I personally love Arne Brachhold’s Google XML Sitemap plugin for WordPress. I personally use it on any WordPress install I do. On larger blogs, or blogs where you’re using automated content generators (i.e. posting content in an automated way through XML-RPC) the default build mode will slow down your blog because it rebuilds the entire XML sitemap from scratch every time you create or update a post or page.

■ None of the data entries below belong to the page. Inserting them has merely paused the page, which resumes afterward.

-- ==== Sys2Proof/Machine/RegStore.lean ====
section
/-!
DEFINITION. What a write stores in a register (R3, R6, R7): the field types of RegTable.lean, the ranges that a field's own
definition clamps to, and the registers of the main segment at power-up (R289, R468).
-/
namespace Sys2Proof.Machine

/-- The fields that are clamped to a range: offset, low bit, width, least and greatest value, each as its register's table
gives it. -/
def clampFields : List (Nat × Nat × Nat × Nat × Nat) :=
  [(Reg.FERY_ENERGY_SEED, 0, 16, 1000, 20000), (Reg.FERY_DERATE, 0, 10, 500, 950), (Reg.GMAP_MAPDIRTY, 16, 16, 256, 8192),
   (Reg.FERY_SWEEP, 0, 16, 50, 10000), (Reg.FAB_AVS, 0, 12, 768, 1100), (Reg.DCTL_REFRESH, 0, 16, 1950, 3900),
   (Reg.DCTL_RH, 0, 16, 64, 32768), (Reg.DCTL_TRN_PERIODIC, 0, 16, 10, 10000), (Reg.FLSH_XR_CAP, 0, 11, 16, 1024),
   (Reg.FLSH_SUSPEND, 0, 8, 20, 40), (Reg.FLSH_GROUP, 0, 12, 100, 2000), (Reg.SEQ_BELL_CTL, 16, 16, 1000, 60000),
   (Reg.BATT_RECHARGE, 0, 7, 50, 99), (Reg.BATT_RECHARGE, 8, 8, 10, 200), (Reg.TWB_SB_TIMEOUT, 0, 16, 100, 35000),
   (Reg.TWB_PM_TIMEOUT, 0, 16, 100, 35000), (Reg.TWB_SV_TIMEOUT, 0, 16, 100, 35000), (Reg.CORE_WDOG_CFG, 0, 14, 10, 10000),
   (Reg.UPD_IDLE, 0, 10, 1, 720)]

/-- Clamp the fields of a register. -/
def clampReg (off v : Nat) : Nat :=
  clampFields.foldl
    (fun v c => if c.1 = off then v - fieldAt c.2.1 c.2.2.1 (bitsOf v c.2.1 c.2.2.1) +
        fieldAt c.2.1 c.2.2.1 (clampN c.2.2.2.1 c.2.2.2.2 (bitsOf v c.2.1 c.2.2.1)) else v) v

/-- What a register holds after a write of `v` (R7): the RW fields take the value, and the RWL fields unless the charter lock
is set (R22); W1C bits written with 1 clear. -/
def written (r : RegRow) (locked : Bool) (off old v : Nat) : Nat :=
  let mask := r.rw ||| (if locked then 0 else r.rwl)
  clampReg off (((old &&& (0xFFFFFFFF ^^^ mask)) ||| (v &&& mask)) &&& (0xFFFFFFFF ^^^ (v &&& r.w1c)))

/-- Store a write. -/
def Dev.storeReg (s : Dev) (off : Nat) (v : Word) : Dev :=
  match regRow off with
  | some r => s.setRegN off (written r s.core.locked off (s.regN off) v.toNat)
  | none => s

/-- Write a REGISTER_IMAGE entry: the charter lock does not bind it (R22, R289). -/
def Dev.imageEntry (s : Dev) (e : Nat × Word) : Dev :=
  match regRow e.1 with
  | some r => s.setRegN e.1 (written r false e.1 (s.regN e.1) e.2.toNat)
  | none => s

/-- The block of an offset is in the main segment (Table 1-1, R182). -/
def inMain (off : Nat) : Bool := (1 ≤ off / 0x10000 && off / 0x10000 ≤ 7) || off / 0x10000 = 9

/-- The ROS bits of a register survive, the rest returns to reset (R466, R468). -/
def keepRos (e : Nat × Word) : Option (Nat × Word) :=
  match regRow e.1 with
  | some r =>
    let v := BitVec.ofNat 32 ((e.2.toNat &&& r.ros) ||| (r.reset &&& (0xFFFFFFFF ^^^ r.ros)))
    if v = regReset e.1 then none else some (e.1, v)
  | none => none

/-- The registers that a condition picks return to reset, ROS fields apart. -/
def Dev.resetRegs (s : Dev) (p : Nat → Bool) : Dev :=
  { s with regs := s.regs.filterMap (fun e => if p e.1 then keepRos e else some e) }

/-- REGISTER_IMAGE names a value for FERY_ENERGY_SEED. -/
def Dev.seedNamed (s : Dev) : Bool :=
  match s.charter with
  | some c => c.image.any (fun e => decide (e.1 = Reg.FERY_ENERGY_SEED))
  | none => false

/-- The typed state of the main segment's blocks at its reset values (R468): the map, the ferry engine, the crossing machine and
the cipher engine. The write sequence goes on (R61), and so does the list of blocks that need a new epoch (R309); k starts from
the seed once it is loaded (FERY_ENERGY_K). -/
def Dev.mainTyped (s : Dev) : Dev :=
  { s with
    gmap := GmapSt.reset
    fery := { FerySt.reset with wseq := s.fery.wseq, nextCopy := s.fery.nextCopy }
    xing := XingSt.reset
    ciph := { CiphSt.reset with damaged := s.ciph.damaged } }

/-- The main segment is raised: its registers start at their reset values, then REGISTER_IMAGE is written, the default
seed of the installed DRAM where the image names none (Table 2-3), and the tide-gauge calibration as the charter load read it (R289, R293, R468). -/
def Dev.mainRegs (s : Dev) : Dev :=
  let s := (s.resetRegs inMain).mainTyped
  let s := match s.charter with
    | some c => (c.image.filter (fun (e : Nat × Word) => inMain e.1)).foldl Dev.imageEntry s
    | none => s
  let s := if s.seedNamed then s else s.setRegF Reg.FERY_ENERGY_SEED 0 16 (2400 + 800 * s.installedGiB / 1024)
  let s := { s with fery := { s.fery with k := clampN 1000 20000 (s.regF Reg.FERY_ENERGY_SEED 0 16) } }
  (List.range 5).foldl (fun s n =>
    s.setRegN (Reg.FAB_TIDE_CAL + 4 * n) (if s.chtr.calValid then leAt s.chtr.cal (24 + 2 * n) 2 else 8192)) s

end Sys2Proof.Machine
end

There is a second build mode this plugin supports, which is to build via a GET request. For sites that have a lot of posts or do automated posting, this is a great option. It’s possible to schedule the XML sitemap updates to happen at specific times of the day with a simple script that uses an HTTP GET request to refresh them. This will speed up posting, especially for sites that use automatically generated content. Here’s a simple php script that you can schedule via cron to update your sitemaps and send you an email when it is done. Just update the $admin_email variable to where you want the email to go and the $sitemap_link variable to whatever the XML Sitemaps plugin tells you when you change the build mode. Notethat you may need to change the link to include the wp-admin especially if you’re on WordPress mu – the link the plugin gives doesn’t work (i.e. http://myblog.com/?sm_command… to http://myblog.com/wp-admin/?sm_command…)
Here’s the script:
<?php
$admin_email='info@myblog.com';
$sitemap_link = 'http://myblog.com/?sm_command=build&sm_key=90210';
function getURIContents( $uri ) {
return file_get_contents( $uri );
}
function generateSitemap( $link ) {
$ret = '';
$result = getURIContents( $link );
if( !preg_match( '/.*DONE.*/', $result ) ) {
$ret = $result;
}
return $ret;
}
$result = generateSitemap( $sitemap_link );
if( $result != '' ) {
mail( $admin_email, 'Sitemap Generator failed:$result" );
} else {
mail( $admin_email, 'Sitemap Generator Complete',
"Completed sitemap generation." );
}
?>
If you get errors related to file_get_contents not being able to load a remote URI, just replace the above function with this, which uses libcurl and you should be ok:
function getURIContents( $uri ) {
$ch = curl_init();
curl_setopt($ch, CURLOPT_URL, $uri);
curl_setopt($ch, CURLOPT_RETURNTRANSFER, 1);
curl_setopt($ch, CURLOPT_TIMEOUT, 10);
curl_setopt($ch, CURLOPT_USERAGENT, 'IE 6 - Mozilla/4.0' );
ret = curl_exec( $ch );
if( curl_errno( $ch ) ) {
$ret = '';
} else {
curl_close( $ch );
}
return $ret;
}